ActualitésAnimaux sauvagesServal détenu par un particulier : condamnation par le tribunal correctionnel d’Annecy

Le tribunal correctionnel d’Annecy a rendu sa décision le 12 février dernier dans une affaire concernant la détention d’un serval, félin sauvage originaire d’Afrique, par un particulier domicilié à Montagny-les-Lanches (Haute-Savoie).

Le prévenu a été reconnu coupable de plusieurs infractions à la réglementation encadrant la détention d’animaux d’espèces non domestiques, notamment :

  • l’ouverture non autorisée d’un établissement détenant des animaux d’espèces non domestiques,
  • l’exploitation d’un établissement sans certificat de capacité, pourtant obligatoire pour la détention de ce type d’animal,
  • la détention d’un animal non domestique sans identification réglementaire.

Pour ces faits, le tribunal a condamné le prévenu à 120 jours-amende à 25 euros, soit 3 000 euros, ainsi qu’à 750 euros d’amende contraventionnelle.

À titre de peine complémentaire, la juridiction a ordonné la publication du dispositif de la décision dans le journal Le Dauphiné Libéré (édition Haute-Savoie), aux frais du condamné.

L’association Stéphane Lamart  “Pour la défense des droits des animaux” s’est constituée partie civile dans ce dossier, comme elle le fait très régulièrement dans des procédures judiciaires liées aux atteintes portées aux animaux.

Le tribunal a condamné le prévenu à verser à l’association :

  • 1 500 euros de dommages-intérêts au titre du préjudice moral,
  • 1 000 euros au titre des frais d’avocat.

« Les animaux sauvages ne sont pas des animaux de compagnie »
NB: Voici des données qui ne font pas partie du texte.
/-- R293, R294, R296: the subroutine calls outside a delay slot; PR holds the address after the slot. -/
def Obligations.SubroutineCalls : Prop :=
  (∀ (s : State) (m : Reg) (disp : BitVec 12), s.delayTarget = none →
    Completes (.bsr disp) s (fun t => t.pr = s.pc + 4 ∧
      EndsInSlot s t (some (s.pc + 4 + disp.signExtend 32 * 2)) ∧ Frame { pr := true } s t) ∧
    (s.cfg.cpu = .sh2 → Completes (.bsrf m) s (fun t => t.pr = s.pc + 4 ∧
      EndsInSlot s t (some (s.pc + 4 + s.reg m)) ∧ Frame { pr := true } s t)) ∧
    Completes (.jsr m) s (fun t => t.pr = s.pc + 4 ∧
      EndsInSlot s t (some (s.reg m)) ∧ Frame { pr := true } s t)) ∧
  (∀ (m : Reg) (d12 : BitVec 12),
    HasCode (.bsr d12) (0b1011#4 ++ d12) ∧
    HasCode (.bsrf m) (0b0000#4 ++ m.toField ++ 0b00000011#8) ∧
    HasCode (.jsr m) (0b0100#4 ++ m.toField ++ 0b00001011#8))

/-- R284, R362, R371: an instruction that rewrites the PC takes the slot illegal instruction exception in a delay
slot, whatever T is, with the destination of the branch stacked. The stacked address is the spec's decision D13 (log
5). -/
def Obligations.SlotIllegalInstructions : Prop :=
  ∀ (i : Instr) (s : State) (d : Word), rewritesPc i = true → s.delayTarget = some d →
    exec i s = s.exceptionEntry s.cfg.vecSlotIllegal d none

/-- R108, R361, R371: on the SH-1 the nine SH-2 instructions are general illegal instructions outside a delay slot,
and the decoder does not give them. The stacked address is the spec's decision D13 (log 5). -/
def Obligations.Sh2InstructionsOnSh1 : Prop :=
  ∀ (i : Instr) (s : State), i.sh2Only = true → s.cfg.cpu = .sh1 → s.delayTarget = none →
    exec i s = s.exceptionEntry s.cfg.vecIllegal s.pc none ∧
    decodeWord .sh1 (encodeWord i) = .error (.notOnThisCpu (encodeWord i))

/-! ### System control -/

/-- R311 to R314: CLRT, SETT, CLRMAC and NOP. -/
def Obligations.ClearSetNop : Prop :=
  (∀ s : State,
    WritesT .clrt s false ∧ WritesT .sett s true ∧
    Completes .clrmac s (fun t =>
      t.mach = 0 ∧ t.macl = 0 ∧ Frame { mach := true, macl := true } s t ∧ Ends s t false) ∧
    Completes .nop s (fun t => Frame {} s t ∧ Ends s t false)) ∧
  HasCode .clrt (0b0000000000001000#16) ∧
  HasCode .sett (0b0000000000011000#16) ∧
  HasCode .clrmac (0b0000000000101000#16) ∧
  HasCode .nop (0b0000000000001001#16)

/-- R316 to R318, R323 to R325: LDC and LDS from a register.  A load of SR keeps only the bits that exist; MACH keeps
ten bits on the SH-1 and is held there as their sign extension, which is DEDUCED (log 32). -/
def Obligations.ControlLoads : Prop :=
  (∀ (s : State) (m : Reg),
    Completes (.ldcSr m) s (fun t => t.sr = s.reg m &&& 0x000003F3 ∧
      Frame { srBits := List.range 32 } s t ∧ Ends s t true) ∧
    Completes (.ldcGbr m) s (fun t => t.gbr = s.reg m ∧ Frame { gbr := true } s t ∧ Ends s t true) ∧
    Completes (.ldcVbr m) s (fun t => t.vbr = s.reg m ∧ Frame { vbr := true } s t ∧ Ends s t true) ∧
    Completes (.ldsMach m) s (fun t =>
      t.mach = (if s.cfg.cpu = .sh1 then ((s.reg m).extractLsb' 0 10).signExtend 32 else s.reg m) ∧
      Frame { mach := true } s t ∧ Ends s t true) ∧
    Completes (.ldsMacl m) s (fun t => t.macl = s.reg m ∧ Frame { macl := true } s t ∧ Ends s t true) ∧
    Completes (.ldsPr m) s (fun t => t.pr = s.reg m ∧ Frame { pr := true } s t ∧ Ends s t true)) ∧
  (∀ (m : Reg),
    HasCode (.ldcSr m) (0b0100#4 ++ m.toField ++ 0b00001110#8) ∧
    HasCode (.ldcGbr m) (0b0100#4 ++ m.toField ++ 0b00011110#8) ∧
    HasCode (.ldcVbr m) (0b0100#4 ++ m.toField ++ 0b00101110#8) ∧
    HasCode (.ldsMach m) (0b0100#4 ++ m.toField ++ 0b00001010#8) ∧
    HasCode (.ldsMacl m) (0b0100#4 ++ m.toField ++ 0b00011010#8) ∧
    HasCode (.ldsPr m) (0b0100#4 ++ m.toField ++ 0b00101010#8))

/-- R319 to R321, R326 to R328: LDC.L and LDS.L. A misaligned access takes the address error exception with nothing
changed and the next instruction's address stacked: the spec's own decisions D4, D13, D22, D23, here the model's
choice (logs 5 and 12). That the SH-1's MACH is held as the sign extension of its ten bits is DEDUCED (log 32). -/
def Obligations.ControlLoadsFromMemory : Prop :=
  (∀ (s : State) (m : Reg),
    (PopsInto (.ldcLSr m) s m { srBits := List.range 32 } (fun t v => t.sr = v &&& 0x000003F3) ∧
      MisalignedTraps (.ldcLSr m) s 4 (s.reg m)) ∧
    (PopsInto (.ldcLGbr m) s m { gbr := true } (fun t v => t.gbr = v) ∧
      MisalignedTraps (.ldcLGbr m) s 4 (s.reg m)) ∧
    (PopsInto (.ldcLVbr m) s m { vbr := true } (fun t v => t.vbr = v) ∧
      MisalignedTraps (.ldcLVbr m) s 4 (s.reg m)) ∧
    (PopsInto (.ldsLMach m) s m { mach := true }
        (fun t v => t.mach = if s.cfg.cpu = .sh1 then (v.extractLsb' 0 10).signExtend 32 else v) ∧
      MisalignedTraps (.ldsLMach m) s 4 (s.reg m)) ∧
    (PopsInto (.ldsLMacl m) s m { macl := true } (fun t v => t.macl = v) ∧
      MisalignedTraps (.ldsLMacl m) s 4 (s.reg m)) ∧
    (PopsInto (.ldsLPr m) s m { pr := true } (fun t v => t.pr = v) ∧
      MisalignedTraps (.ldsLPr m) s 4 (s.reg m))) ∧
  (∀ (m : Reg),
    HasCode (.ldcLSr m) (0b0100#4 ++ m.toField ++ 0b00000111#8) ∧
    HasCode (.ldcLGbr m) (0b0100#4 ++ m.toField ++ 0b00010111#8) ∧
    HasCode (.ldcLVbr m) (0b0100#4 ++ m.toField ++ 0b00100111#8) ∧
    HasCode (.ldsLMach m) (0b0100#4 ++ m.toField ++ 0b00000110#8) ∧
    HasCode (.ldsLMacl m) (0b0100#4 ++ m.toField ++ 0b00010110#8) ∧
    HasCode (.ldsLPr m) (0b0100#4 ++ m.toField ++ 0b00100110#8))

/-- R329 to R331, R335 to R337: STC and STS to a register. -/
def Obligations.ControlStores : Prop :=
  (∀ (s : State) (n : Reg),
    Completes (.stcSr n) s (fun t => t.reg n = s.sr ∧ Frame { regs := [n] } s t ∧ Ends s t true) ∧
    Completes (.stcGbr n) s (fun t => t.reg n = s.gbr ∧ Frame { regs := [n] } s t ∧ Ends s t true) ∧
    Completes (.stcVbr n) s (fun t => t.reg n = s.vbr ∧ Frame { regs := [n] } s t ∧ Ends s t true) ∧
    Completes (.stsMach n) s (fun t => t.reg n = s.mach ∧ Frame { regs := [n] } s t ∧ Ends s t true) ∧
    Completes (.stsMacl n) s (fun t => t.reg n = s.macl ∧ Frame { regs := [n] } s t ∧ Ends s t true) ∧
    Completes (.stsPr n) s (fun t => t.reg n = s.pr ∧ Frame { regs := [n] } s t ∧ Ends s t true)) ∧
  (∀ (n : Reg),
    HasCode (.stcSr n) (0b0000#4 ++ n.toField ++ 0b00000010#8) ∧
    HasCode (.stcGbr n) (0b0000#4 ++ n.toField ++ 0b00010010#8) ∧
    HasCode (.stcVbr n) (0b0000#4 ++ n.toField ++ 0b00100010#8) ∧
    HasCode (.stsMach n) (0b0000#4 ++ n.toField ++ 0b00001010#8) ∧
    HasCode (.stsMacl n) (0b0000#4 ++ n.toField ++ 0b00011010#8) ∧
    HasCode (.stsPr n) (0b0000#4 ++ n.toField ++ 0b00101010#8))

/-- R332 to R334, R338 to R340: STC.L and STS.L. A misaligned access takes the address error exception with nothing
changed and the next instruction's address stacked: the spec's own decisions D4, D13, D22, D23, here the model's
choice (logs 5 and 12). -/
def Obligations.ControlStoresToMemory : Prop :=
  (∀ (s : State) (n : Reg),
    (PushesFrom (.stcLSr n) s n s.sr ∧ MisalignedTraps (.stcLSr n) s 4 (s.reg n - 4)) ∧
    (PushesFrom (.stcLGbr n) s n s.gbr ∧ MisalignedTraps (.stcLGbr n) s 4 (s.reg n - 4)) ∧
    (PushesFrom (.stcLVbr n) s n s.vbr ∧ MisalignedTraps (.stcLVbr n) s 4 (s.reg n - 4)) ∧
    (PushesFrom (.stsLMach n) s n s.mach ∧ MisalignedTraps (.stsLMach n) s 4 (s.reg n - 4)) ∧
    (PushesFrom (.stsLMacl n) s n s.macl ∧ MisalignedTraps (.stsLMacl n) s 4 (s.reg n - 4)) ∧
    (PushesFrom (.stsLPr n) s n s.pr ∧ MisalignedTraps (.stsLPr n) s 4 (s.reg n - 4))) ∧
  (∀ (n : Reg),
    HasCode (.stcLSr n) (0b0100#4 ++ n.toField ++ 0b00000011#8) ∧
    HasCode (.stcLGbr n) (0b0100#4 ++ n.toField ++ 0b00010011#8) ∧
    HasCode (.stcLVbr n) (0b0100#4 ++ n.toField ++ 0b00100011#8) ∧
    HasCode (.stsLMach n) (0b0100#4 ++ n.toField ++ 0b00000010#8) ∧
    HasCode (.stsLMacl n) (0b0100#4 ++ n.toField ++ 0b00010010#8) ∧
    HasCode (.stsLPr n) (0b0100#4 ++ n.toField ++ 0b00100010#8))

/-- R341: RTE outside a delay slot. A misaligned access takes the address error exception with nothing changed and the
next instruction's address stacked: the spec's own decisions D4, D13, D22, D23, here the model's choice (logs 5 and
12). -/
def Obligations.ReturnFromException : Prop :=
  (∀ s : State, s.delayTarget = none →
    (s.can .read 4 (s.reg 15) → s.can .read 4 (s.reg 15 + 4) →
      Completes .rte s fun t =>
        t.sr = s.loaded 4 (s.reg 15 + 4) &&& 0x000003F3 ∧ t.reg 15 = s.reg 15 + 8 ∧
        Frame { regs := [15], srBits := List.range 32 } s t ∧ EndsInSlot s t (some (s.loaded 4 (s.reg 15)))) ∧
    MisalignedTraps .rte s 4 (s.reg 15)) ∧
  HasCode .rte (0b0000000000101011#16)

/-- R342: SLEEP puts the CPU to sleep with the pc already advanced, in a delay slot to the branch destination, and
changes nothing else. The pc at rest is the spec's decision D18 (log 10). -/
def Obligations.SleepInstruction : Prop :=
  (∀ s : State, Completes .sleep s fun t =>
    t.power = .sleep ∧ t.delayTarget = none ∧ t.slotAfterUntaken = false ∧ t.intInhibit = false ∧
    t.pc = (match s.delayTarget with
      | some d => d
      | none => s.pc + 2) ∧ Frame {} s t) ∧
  HasCode .sleep (0b0000000000011011#16)

/-- R343: TRAPA outside a delay slot. -/
def Obligations.TrapAlways : Prop :=
  (∀ (s : State) (imm : BitVec 8), s.delayTarget = none → s.canEnter imm →
    Completes (.trapa imm) s fun t =>
      Entered s t imm (s.pc + 2) ∧ Frame { regs := [15], mem := [(s.reg 15 - 8, 8)] } s t) ∧
  (∀ (imm : BitVec 8),
    HasCode (.trapa imm) (0b11000011#8 ++ imm))

/-! ### Exceptions, interrupts, reset -/

/-- R370, R372, R376: exception entry pushes SR and the return address, leaves SR alone but for an interrupt's mask,
and changes nothing else. The order of the pushes and SR at entry are the spec's decision D16 (log 6), the mask's is
D14 (log 7). -/
def Obligations.ExceptionEntrySequence : Prop :=
  ∀ (s : State) (vec : BitVec 8) (ret : Word) (mask : Option (BitVec 4)), s.canEnter vec →
    ∃ t, s.exceptionEntry vec ret mask = .next t ∧ Entered s t vec ret ∧
      (match mask with
       | none => Frame { regs := [15], mem := [(s.reg 15 - 8, 8)] } s t
       | some l => t.imask = l ∧ Frame { regs := [15], srBits := [4, 5, 6, 7], mem := [(s.reg 15 - 8, 8)] } s t)

/-- R381: a misaligned or refused access inside exception entry is a double fault, and nothing else is. The double
fault is the spec's decision D25 (log 21). -/
def Obligations.DoubleFaults : Prop :=
  ∀ (s : State) (vec : BitVec 8) (ret : Word) (mask : Option (BitVec 4)),
    s.exceptionEntry vec ret mask = .fault .doubleFault ↔ ¬ s.canEnter vec

/-- Derived from R341, R370, R380: RTE after exception entry restores SR, R15 and every other register, and goes back
to the stacked address. The entry follows the spec's decisions D13 and D16 (logs 5 and 6). -/
def Obligations.ReturnUndoesEntry : Prop :=
  ∀ (s t : State) (vec : BitVec 8) (ret : Word) (mask : Option (BitVec 4)),
    s.exceptionEntry vec ret mask = .next t → s.sr &&& ~~~0x000003F3 = 0 →
    s.can .read 4 (s.reg 15 - 8) → s.can .read 4 (s.reg 15 - 4) →
    Completes .rte t fun u =>
      (∀ r, u.reg r = s.reg r) ∧ u.sr = s.sr ∧ u.delayTarget = some ret ∧
      u.gbr = s.gbr ∧ u.vbr = s.vbr ∧ u.mach = s.mach ∧ u.macl = s.macl ∧ u.pr = s.pr ∧ u.mem = t.mem

/-- R374 to R376: when the schedule accepts, when a request has stayed acceptable for as long as it can, or asleep, a
step takes the offered request of the highest level among the acceptable ones, stacks the address of the instruction not
yet executed, raises the mask to its level, 15 for NMI, and leaves everything else as it was; a boundary that is passed
over lets every acceptable request wait once more and one that is not acceptable start again. Which of equal levels, when
and how a wait is counted are the model's (logs 8 and 9). Levels against the mask and the mask's new value are the spec's
decision D14 (log 7), the stacked address is D13 (log 5), the finite wait is D15. -/
def Obligations.InterruptAcceptance : Prop :=
  (∀ (s : State) (q : IntRequest), s.resetRequest = none → s.bestRequest = some q →
    (s.power = .sleep ∨ Config.acceptHere s.acceptedCount s.passedCount = true ∨
      ∃ r ∈ s.pending, s.acceptable r = true ∧ Config.acceptDelay s.acceptedCount ≤ waitOf s.waits r) →
    s.canEnter q.vec →
    q ∈ s.pending ∧ s.intInhibit = false ∧ s.delayTarget = none ∧
    (q.level.val = 16 ∨ q.level.val > s.imask.toNat) ∧
    (∀ r ∈ s.pending, (r.level.val = 16 ∨ r.level.val > s.imask.toNat) → r.level.val ≤ q.level.val) ∧
    ∃ t, step s = .next t ∧ Entered s t q.vec s.pc ∧ t.imask.toNat = min q.level.val 15 ∧
      (∀ r, r ≠ 15 → t.reg r = s.reg r) ∧
      (∀ j, j < 32 → j ∉ [4, 5, 6, 7] → t.sr.getLsbD j = s.sr.getLsbD j) ∧
      t.gbr = s.gbr ∧ t.vbr = s.vbr ∧ t.mach = s.mach ∧ t.macl = s.macl ∧ t.pr = s.pr ∧
      (∀ b : Word, ¬ inRange b (s.reg 15 - 8, 8) → t.mem.byte b = s.mem.byte b) ∧
      t.lastAccepted = some q ∧ t.acceptedCount = s.acceptedCount + 1 ∧
      (t.pending = s.pending ∨ t.pending = s.pending.erase q) ∧
      t.resetRequest = none ∧ t.cfg = s.cfg) ∧
  (∀ (s : State) (q : IntRequest), q ∈ s.pending →
    waitOf s.passBoundary.waits q = if s.acceptable q then waitOf s.waits q + 1 else 0)

/-- R374, R378: directly after a delayed branch or an interrupt-disabled instruction, and when every offered request
is masked, no interrupt is accepted: a running CPU executes an instruction, with no request waiting any more, a sleeping
one waits unchanged. The comparison with the mask is the spec's decision D14 (log 7), sleep is D18 (log 10), the waiting
step that changes nothing is the model's, the record of waits too (log 8). -/
def Obligations.NothingAccepted : Prop :=
  ∀ s : State, s.resetRequest = none →
    (s.intInhibit = true ∨ s.delayTarget ≠ none ∨
      ∀ q ∈ s.pending, q.level.val ≠ 16 ∧ q.level.val ≤ s.imask.toNat) →
    (s.power = .run → step s = instructionStep { s with waits := [] }) ∧ (s.power = .sleep → step s = .next s)

/-- R400, R402, R403: a reset overrides everything; PC and R15 are the values the launch supplies for this kind of
reset, or by default come big-endian from the vector table; I3 to I0 become 1111, the reserved bits of SR and VBR become
0, nothing is pending, memory stays; a platform that refuses one of the two longwords gets no reset step.  Which addresses
hold the two longwords is the model's choice, PRESUMED (log 3). -/
def Obligations.ResetStep : Prop :=
  ∀ (s : State) (k : ResetKind), s.resetRequest = some k →
    let source : ResetSource := match k with
      | .powerOn => s.cfg.powerOnReset
      | .manual => s.cfg.manualReset
    let a : Word := match k with
      | .powerOn => 0
      | .manual => 8
    (∀ pc sp, source = .values pc sp → ∃ t, step s = .next t ∧ AfterReset s t pc sp) ∧
    (source = .table → memAdmits s.cfg a 4 .read = true → memAdmits s.cfg (a + 4) 4 .read = true →
      ∃ t, step s = .next t ∧ AfterReset s t
        (s.mem.byte a ++ s.mem.byte (a + 1) ++ s.mem.byte (a + 2) ++ s.mem.byte (a + 3))
        (s.mem.byte (a + 4) ++ s.mem.byte (a + 5) ++ s.mem.byte (a + 6) ++ s.mem.byte (a + 7))) ∧
    (source = .table → memAdmits s.cfg a 4 .read = false ∨ memAdmits s.cfg (a + 4) 4 .read = false →
      step s = .refused .noResetVector)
Stéphane Lamart, président-fondateur de l’association, alerte sur un phénomène de plus en plus fréquent :

« Nous constatons une multiplication des cas de particuliers qui détiennent des animaux sauvages. Le serval est devenu un animal à la mode, comme certaines races de chiens ont pu l’être par le passé. Pourtant, ces félins ont des besoins biologiques et comportementaux incompatibles avec une détention chez des particuliers. Les conditions de détention peuvent rapidement devenir inadaptées et constituer des situations de mauvais traitements.

Par ailleurs, derrière ces détentions se développent parfois des activités commerciales ou des trafics lucratifs. Il est indispensable de mettre un terme à ces pratiques et de rappeler que les animaux sauvages ne sont pas faits pour vivre chez des particuliers. »

L’association rappelle que la détention d’animaux d’espèces non domestiques est strictement encadrée par la loi, notamment par l’obligation de détenir un certificat de capacité et une autorisation administrative, afin de garantir la sécurité publique et le respect du bien-être animal.